- **Instructions to follow**:
Output only the lines below from the one containing "orow 0x9020 2" to the one containing "orow 0x9060 3", exactly as written, both ends kept.

- **Record set**:
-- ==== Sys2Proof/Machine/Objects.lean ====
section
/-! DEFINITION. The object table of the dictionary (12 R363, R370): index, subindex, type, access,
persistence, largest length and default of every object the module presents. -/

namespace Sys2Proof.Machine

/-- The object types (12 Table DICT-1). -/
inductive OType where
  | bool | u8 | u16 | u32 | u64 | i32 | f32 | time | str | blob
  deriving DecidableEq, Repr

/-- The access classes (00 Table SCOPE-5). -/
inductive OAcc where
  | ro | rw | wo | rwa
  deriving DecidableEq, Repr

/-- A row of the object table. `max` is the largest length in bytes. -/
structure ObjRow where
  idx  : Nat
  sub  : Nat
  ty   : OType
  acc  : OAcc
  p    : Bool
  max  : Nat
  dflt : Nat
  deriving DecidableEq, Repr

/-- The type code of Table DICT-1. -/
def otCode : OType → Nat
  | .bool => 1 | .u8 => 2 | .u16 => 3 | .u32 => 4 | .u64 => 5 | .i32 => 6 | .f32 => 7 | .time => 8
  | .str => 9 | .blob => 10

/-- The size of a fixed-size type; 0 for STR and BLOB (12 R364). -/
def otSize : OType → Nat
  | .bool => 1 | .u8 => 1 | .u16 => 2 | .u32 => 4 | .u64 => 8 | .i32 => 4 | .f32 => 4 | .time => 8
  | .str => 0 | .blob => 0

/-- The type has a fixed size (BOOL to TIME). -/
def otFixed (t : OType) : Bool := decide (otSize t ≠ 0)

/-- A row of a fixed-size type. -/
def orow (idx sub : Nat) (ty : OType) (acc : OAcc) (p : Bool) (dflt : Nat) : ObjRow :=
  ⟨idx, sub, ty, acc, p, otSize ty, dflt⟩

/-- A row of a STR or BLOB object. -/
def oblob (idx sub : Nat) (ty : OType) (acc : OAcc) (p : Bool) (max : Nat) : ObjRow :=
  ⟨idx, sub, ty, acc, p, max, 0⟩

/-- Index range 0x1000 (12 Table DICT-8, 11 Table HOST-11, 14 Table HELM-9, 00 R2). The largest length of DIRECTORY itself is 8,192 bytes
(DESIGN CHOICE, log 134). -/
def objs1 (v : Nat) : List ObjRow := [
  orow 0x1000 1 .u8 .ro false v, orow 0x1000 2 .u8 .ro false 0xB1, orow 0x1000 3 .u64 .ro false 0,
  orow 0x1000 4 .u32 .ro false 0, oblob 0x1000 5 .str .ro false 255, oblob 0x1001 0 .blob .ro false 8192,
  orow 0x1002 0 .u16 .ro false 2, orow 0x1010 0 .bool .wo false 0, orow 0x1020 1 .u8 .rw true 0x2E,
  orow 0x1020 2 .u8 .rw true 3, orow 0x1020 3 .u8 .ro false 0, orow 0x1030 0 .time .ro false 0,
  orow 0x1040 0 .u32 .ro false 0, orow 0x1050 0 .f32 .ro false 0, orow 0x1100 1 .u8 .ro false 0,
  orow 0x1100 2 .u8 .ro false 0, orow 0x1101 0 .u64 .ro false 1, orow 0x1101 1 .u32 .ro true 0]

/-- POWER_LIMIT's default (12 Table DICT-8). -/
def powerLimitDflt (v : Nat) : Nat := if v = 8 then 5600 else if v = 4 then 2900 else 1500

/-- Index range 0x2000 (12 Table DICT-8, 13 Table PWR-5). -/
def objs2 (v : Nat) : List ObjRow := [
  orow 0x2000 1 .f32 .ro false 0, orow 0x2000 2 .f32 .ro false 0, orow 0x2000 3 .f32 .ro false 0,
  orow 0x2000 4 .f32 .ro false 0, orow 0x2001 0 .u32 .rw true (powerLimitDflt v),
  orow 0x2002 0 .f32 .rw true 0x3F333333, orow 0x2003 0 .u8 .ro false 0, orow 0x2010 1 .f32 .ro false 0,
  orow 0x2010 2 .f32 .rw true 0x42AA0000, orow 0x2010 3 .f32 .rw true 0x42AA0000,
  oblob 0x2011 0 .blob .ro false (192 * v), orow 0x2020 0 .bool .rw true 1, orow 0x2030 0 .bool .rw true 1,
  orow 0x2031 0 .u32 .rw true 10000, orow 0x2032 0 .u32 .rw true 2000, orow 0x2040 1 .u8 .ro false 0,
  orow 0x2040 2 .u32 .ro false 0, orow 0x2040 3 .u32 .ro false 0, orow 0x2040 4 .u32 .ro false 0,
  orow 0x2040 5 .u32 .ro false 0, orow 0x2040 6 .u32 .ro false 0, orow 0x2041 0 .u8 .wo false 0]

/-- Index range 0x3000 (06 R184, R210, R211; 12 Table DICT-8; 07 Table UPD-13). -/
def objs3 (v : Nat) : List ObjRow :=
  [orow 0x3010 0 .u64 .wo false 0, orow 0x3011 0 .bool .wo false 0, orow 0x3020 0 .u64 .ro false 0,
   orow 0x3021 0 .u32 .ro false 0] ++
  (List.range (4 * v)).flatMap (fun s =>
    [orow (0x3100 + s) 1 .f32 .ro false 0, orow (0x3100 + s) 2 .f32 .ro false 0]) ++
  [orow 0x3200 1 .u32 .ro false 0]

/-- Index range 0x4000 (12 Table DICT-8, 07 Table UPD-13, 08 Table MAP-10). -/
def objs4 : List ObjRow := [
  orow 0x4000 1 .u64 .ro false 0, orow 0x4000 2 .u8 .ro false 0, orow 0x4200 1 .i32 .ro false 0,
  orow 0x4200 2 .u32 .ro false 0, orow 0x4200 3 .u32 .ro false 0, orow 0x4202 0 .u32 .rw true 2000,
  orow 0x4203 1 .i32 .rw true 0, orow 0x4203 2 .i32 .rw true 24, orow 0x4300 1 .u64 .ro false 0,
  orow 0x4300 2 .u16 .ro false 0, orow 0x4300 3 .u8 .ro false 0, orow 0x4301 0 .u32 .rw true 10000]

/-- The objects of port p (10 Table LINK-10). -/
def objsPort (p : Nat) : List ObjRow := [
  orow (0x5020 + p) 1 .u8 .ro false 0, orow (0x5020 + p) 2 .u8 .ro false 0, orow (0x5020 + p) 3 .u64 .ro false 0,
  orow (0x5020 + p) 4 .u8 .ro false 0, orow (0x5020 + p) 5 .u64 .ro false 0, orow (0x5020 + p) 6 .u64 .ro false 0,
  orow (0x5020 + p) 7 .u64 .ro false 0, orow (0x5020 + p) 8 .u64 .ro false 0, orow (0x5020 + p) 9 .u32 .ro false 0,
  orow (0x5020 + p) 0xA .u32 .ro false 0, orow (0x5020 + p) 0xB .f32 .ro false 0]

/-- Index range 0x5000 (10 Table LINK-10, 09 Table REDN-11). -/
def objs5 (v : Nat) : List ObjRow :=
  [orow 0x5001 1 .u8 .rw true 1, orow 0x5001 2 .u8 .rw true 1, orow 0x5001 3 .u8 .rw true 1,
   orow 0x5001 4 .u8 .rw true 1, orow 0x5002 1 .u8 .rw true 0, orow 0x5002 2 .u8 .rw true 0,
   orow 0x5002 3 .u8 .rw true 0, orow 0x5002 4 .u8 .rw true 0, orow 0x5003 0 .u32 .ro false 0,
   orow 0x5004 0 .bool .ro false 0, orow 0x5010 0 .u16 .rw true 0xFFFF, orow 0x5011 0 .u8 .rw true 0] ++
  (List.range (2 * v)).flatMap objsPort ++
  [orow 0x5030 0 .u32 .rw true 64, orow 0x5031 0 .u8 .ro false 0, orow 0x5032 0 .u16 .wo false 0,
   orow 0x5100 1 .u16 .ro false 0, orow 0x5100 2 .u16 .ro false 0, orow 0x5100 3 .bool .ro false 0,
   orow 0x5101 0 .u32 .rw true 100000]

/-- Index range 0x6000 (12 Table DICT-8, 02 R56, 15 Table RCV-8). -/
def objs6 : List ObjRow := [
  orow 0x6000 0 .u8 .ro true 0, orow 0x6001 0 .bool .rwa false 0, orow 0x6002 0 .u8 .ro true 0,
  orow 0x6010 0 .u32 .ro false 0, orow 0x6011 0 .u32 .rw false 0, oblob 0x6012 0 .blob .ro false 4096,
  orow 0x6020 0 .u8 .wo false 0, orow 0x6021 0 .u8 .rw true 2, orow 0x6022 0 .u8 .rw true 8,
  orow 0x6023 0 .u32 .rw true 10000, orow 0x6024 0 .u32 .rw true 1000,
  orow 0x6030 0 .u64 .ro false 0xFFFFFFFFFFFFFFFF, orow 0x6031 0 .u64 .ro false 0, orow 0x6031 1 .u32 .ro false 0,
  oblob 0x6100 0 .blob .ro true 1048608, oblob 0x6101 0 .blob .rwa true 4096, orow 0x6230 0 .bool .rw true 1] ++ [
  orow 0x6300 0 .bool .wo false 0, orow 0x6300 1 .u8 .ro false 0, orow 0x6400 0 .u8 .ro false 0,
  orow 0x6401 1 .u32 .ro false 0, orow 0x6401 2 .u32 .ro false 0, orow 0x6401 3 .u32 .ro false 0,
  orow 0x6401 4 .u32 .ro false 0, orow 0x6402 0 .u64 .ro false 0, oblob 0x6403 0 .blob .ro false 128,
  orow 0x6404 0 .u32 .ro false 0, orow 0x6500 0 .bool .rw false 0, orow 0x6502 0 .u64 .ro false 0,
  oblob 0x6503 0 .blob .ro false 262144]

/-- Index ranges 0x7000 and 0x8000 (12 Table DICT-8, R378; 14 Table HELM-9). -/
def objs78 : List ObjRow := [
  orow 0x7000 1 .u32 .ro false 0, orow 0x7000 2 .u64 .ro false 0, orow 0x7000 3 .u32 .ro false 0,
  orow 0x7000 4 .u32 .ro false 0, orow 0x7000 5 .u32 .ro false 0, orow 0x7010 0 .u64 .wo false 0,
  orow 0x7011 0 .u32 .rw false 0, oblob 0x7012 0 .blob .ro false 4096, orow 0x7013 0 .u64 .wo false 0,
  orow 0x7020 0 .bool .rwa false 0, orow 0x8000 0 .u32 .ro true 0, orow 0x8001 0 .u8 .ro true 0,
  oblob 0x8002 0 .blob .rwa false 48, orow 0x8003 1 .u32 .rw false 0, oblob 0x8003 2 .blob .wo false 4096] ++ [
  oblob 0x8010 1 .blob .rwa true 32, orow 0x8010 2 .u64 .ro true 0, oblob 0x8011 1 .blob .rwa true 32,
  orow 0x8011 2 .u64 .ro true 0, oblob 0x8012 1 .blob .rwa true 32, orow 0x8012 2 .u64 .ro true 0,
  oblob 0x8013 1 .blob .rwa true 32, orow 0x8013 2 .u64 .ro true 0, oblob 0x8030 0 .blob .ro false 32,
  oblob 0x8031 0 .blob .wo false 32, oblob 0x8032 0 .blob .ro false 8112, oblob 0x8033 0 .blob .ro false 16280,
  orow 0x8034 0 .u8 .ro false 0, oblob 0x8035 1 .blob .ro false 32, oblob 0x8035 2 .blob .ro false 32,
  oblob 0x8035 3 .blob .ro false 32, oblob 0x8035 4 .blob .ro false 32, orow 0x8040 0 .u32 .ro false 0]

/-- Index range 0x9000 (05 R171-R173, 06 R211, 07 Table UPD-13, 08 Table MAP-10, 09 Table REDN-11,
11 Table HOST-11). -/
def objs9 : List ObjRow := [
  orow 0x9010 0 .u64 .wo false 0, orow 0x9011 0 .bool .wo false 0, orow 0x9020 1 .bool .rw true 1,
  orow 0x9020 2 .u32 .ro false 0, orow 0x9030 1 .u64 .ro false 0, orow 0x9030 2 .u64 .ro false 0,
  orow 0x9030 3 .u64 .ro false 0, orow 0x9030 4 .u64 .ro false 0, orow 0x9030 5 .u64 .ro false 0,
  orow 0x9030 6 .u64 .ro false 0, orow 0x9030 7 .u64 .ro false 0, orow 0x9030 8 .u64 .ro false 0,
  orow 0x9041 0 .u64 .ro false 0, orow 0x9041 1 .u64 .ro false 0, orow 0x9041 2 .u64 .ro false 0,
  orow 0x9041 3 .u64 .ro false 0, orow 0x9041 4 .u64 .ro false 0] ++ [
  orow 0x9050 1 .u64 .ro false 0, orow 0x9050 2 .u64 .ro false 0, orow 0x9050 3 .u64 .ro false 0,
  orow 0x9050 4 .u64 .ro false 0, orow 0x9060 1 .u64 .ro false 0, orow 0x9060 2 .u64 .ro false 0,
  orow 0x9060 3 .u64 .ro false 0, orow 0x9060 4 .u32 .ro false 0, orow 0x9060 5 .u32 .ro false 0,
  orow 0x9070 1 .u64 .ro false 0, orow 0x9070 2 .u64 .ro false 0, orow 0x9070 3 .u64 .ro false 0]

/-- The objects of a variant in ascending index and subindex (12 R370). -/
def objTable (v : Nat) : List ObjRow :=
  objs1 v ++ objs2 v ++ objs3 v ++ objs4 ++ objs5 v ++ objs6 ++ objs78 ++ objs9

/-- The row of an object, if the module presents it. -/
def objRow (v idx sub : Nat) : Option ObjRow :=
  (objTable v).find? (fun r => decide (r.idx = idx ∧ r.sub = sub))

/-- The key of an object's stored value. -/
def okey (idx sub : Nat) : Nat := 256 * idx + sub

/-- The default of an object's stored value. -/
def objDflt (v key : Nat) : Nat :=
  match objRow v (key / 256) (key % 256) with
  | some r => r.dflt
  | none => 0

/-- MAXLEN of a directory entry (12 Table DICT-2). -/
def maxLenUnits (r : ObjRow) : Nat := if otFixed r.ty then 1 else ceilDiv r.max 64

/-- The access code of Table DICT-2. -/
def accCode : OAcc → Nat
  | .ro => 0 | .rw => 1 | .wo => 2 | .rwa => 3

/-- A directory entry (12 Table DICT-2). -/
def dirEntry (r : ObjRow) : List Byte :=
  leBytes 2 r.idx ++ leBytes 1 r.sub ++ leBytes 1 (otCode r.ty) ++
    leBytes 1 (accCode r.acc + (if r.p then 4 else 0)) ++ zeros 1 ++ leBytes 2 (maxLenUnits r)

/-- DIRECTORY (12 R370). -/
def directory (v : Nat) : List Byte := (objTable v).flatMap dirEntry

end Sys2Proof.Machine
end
==
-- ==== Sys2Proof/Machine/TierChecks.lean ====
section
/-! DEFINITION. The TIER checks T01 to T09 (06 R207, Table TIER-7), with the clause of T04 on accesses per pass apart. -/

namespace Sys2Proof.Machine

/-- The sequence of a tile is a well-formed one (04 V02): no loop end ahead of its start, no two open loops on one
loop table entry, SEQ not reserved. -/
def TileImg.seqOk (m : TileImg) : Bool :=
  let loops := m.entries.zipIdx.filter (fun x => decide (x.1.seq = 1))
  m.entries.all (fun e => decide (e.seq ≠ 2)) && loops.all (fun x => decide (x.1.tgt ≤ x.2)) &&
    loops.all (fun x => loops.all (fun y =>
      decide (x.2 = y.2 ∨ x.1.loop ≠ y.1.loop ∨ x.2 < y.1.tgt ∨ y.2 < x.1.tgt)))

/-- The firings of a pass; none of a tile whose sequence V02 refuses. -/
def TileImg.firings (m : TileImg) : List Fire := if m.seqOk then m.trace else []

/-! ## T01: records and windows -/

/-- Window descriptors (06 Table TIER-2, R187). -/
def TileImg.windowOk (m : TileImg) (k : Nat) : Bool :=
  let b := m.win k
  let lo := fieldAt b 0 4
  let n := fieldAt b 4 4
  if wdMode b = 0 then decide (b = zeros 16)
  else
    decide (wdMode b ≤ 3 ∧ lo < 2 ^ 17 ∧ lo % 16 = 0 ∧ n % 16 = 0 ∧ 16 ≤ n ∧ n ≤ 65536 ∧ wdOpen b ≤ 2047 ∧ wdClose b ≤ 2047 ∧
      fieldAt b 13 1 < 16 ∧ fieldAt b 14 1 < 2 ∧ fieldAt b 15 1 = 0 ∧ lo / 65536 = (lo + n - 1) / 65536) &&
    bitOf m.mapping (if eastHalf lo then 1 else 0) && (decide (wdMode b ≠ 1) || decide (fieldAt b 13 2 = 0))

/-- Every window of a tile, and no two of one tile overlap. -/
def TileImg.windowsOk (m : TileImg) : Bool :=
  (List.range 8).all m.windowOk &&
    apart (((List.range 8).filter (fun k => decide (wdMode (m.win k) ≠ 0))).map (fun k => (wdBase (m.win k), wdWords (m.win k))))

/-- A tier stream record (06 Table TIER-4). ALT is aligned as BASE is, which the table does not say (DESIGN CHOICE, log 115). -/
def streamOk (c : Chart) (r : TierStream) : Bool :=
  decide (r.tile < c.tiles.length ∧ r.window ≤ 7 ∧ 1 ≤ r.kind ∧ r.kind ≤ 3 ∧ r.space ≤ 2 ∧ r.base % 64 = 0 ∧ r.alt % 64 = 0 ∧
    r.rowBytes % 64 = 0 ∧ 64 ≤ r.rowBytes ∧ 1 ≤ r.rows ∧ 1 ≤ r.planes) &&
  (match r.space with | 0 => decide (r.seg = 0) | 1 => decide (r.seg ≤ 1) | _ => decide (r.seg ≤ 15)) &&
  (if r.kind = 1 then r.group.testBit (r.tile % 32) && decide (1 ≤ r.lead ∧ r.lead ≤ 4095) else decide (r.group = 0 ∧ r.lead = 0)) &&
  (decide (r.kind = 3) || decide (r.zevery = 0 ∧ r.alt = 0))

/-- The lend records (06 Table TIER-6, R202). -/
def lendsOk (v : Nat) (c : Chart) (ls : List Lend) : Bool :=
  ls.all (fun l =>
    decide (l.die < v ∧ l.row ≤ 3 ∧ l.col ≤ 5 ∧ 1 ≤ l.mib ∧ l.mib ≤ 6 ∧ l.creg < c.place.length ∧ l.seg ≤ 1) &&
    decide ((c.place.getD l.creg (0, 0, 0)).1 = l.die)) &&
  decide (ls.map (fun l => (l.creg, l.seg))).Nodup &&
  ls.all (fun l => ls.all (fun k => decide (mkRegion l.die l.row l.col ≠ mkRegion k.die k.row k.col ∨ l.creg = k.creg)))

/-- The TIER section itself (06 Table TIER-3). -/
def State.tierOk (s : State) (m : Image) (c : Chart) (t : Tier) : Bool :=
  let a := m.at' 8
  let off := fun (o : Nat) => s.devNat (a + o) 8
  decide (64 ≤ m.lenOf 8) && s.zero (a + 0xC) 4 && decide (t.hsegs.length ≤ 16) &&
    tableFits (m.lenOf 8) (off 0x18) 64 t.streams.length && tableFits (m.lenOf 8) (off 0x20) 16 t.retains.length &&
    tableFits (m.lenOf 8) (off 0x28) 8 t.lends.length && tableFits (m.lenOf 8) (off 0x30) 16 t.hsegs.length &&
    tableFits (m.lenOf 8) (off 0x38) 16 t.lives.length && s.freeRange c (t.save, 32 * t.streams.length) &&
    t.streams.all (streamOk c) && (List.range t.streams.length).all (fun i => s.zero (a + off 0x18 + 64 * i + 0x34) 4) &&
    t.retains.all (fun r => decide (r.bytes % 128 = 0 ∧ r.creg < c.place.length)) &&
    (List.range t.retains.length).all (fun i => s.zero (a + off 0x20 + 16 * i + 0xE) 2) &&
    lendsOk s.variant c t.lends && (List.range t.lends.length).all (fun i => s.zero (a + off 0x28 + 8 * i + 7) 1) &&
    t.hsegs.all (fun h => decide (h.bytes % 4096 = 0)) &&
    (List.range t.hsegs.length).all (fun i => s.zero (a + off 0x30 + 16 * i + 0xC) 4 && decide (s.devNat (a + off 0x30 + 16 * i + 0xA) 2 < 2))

- **Answer section**:
  orow 0x9020 2 .u32 .ro false 0, orow 0x9030 1 .u64 .ro false 0, orow 0x9030 2 .u64 .ro false 0,
  orow 0x9030 3 .u64 .ro false 0, orow 0x9030 4 .u64 .ro false 0, orow 0x9030 5 .u64 .ro false 0,
  orow 0x9030 6 .u64 .ro false 0, orow 0x9030 7 .u64 .ro false 0, orow 0x9030 8 .u64 .ro false 0,
  orow 0x9041 0 .u64 .ro false 0, orow 0x9041 1 .u64 .ro false 0, orow 0x9041 2 .u64 .ro false 0,
  orow 0x9041 3 .u64 .ro false 0, orow 0x9041 4 .u64 .ro false 0] ++ [
  orow 0x9050 1 .u64 .ro false 0, orow 0x9050 2 .u64 .ro false 0, orow 0x9050 3 .u64 .ro false 0,
  orow 0x9050 4 .u64 .ro false 0, orow 0x9060 1 .u64 .ro false 0, orow 0x9060 2 .u64 .ro false 0,
  orow 0x9060 3 .u64 .ro false 0, orow 0x9060 4 .u32 .ro false 0, orow 0x9060 5 .u32 .ro false 0,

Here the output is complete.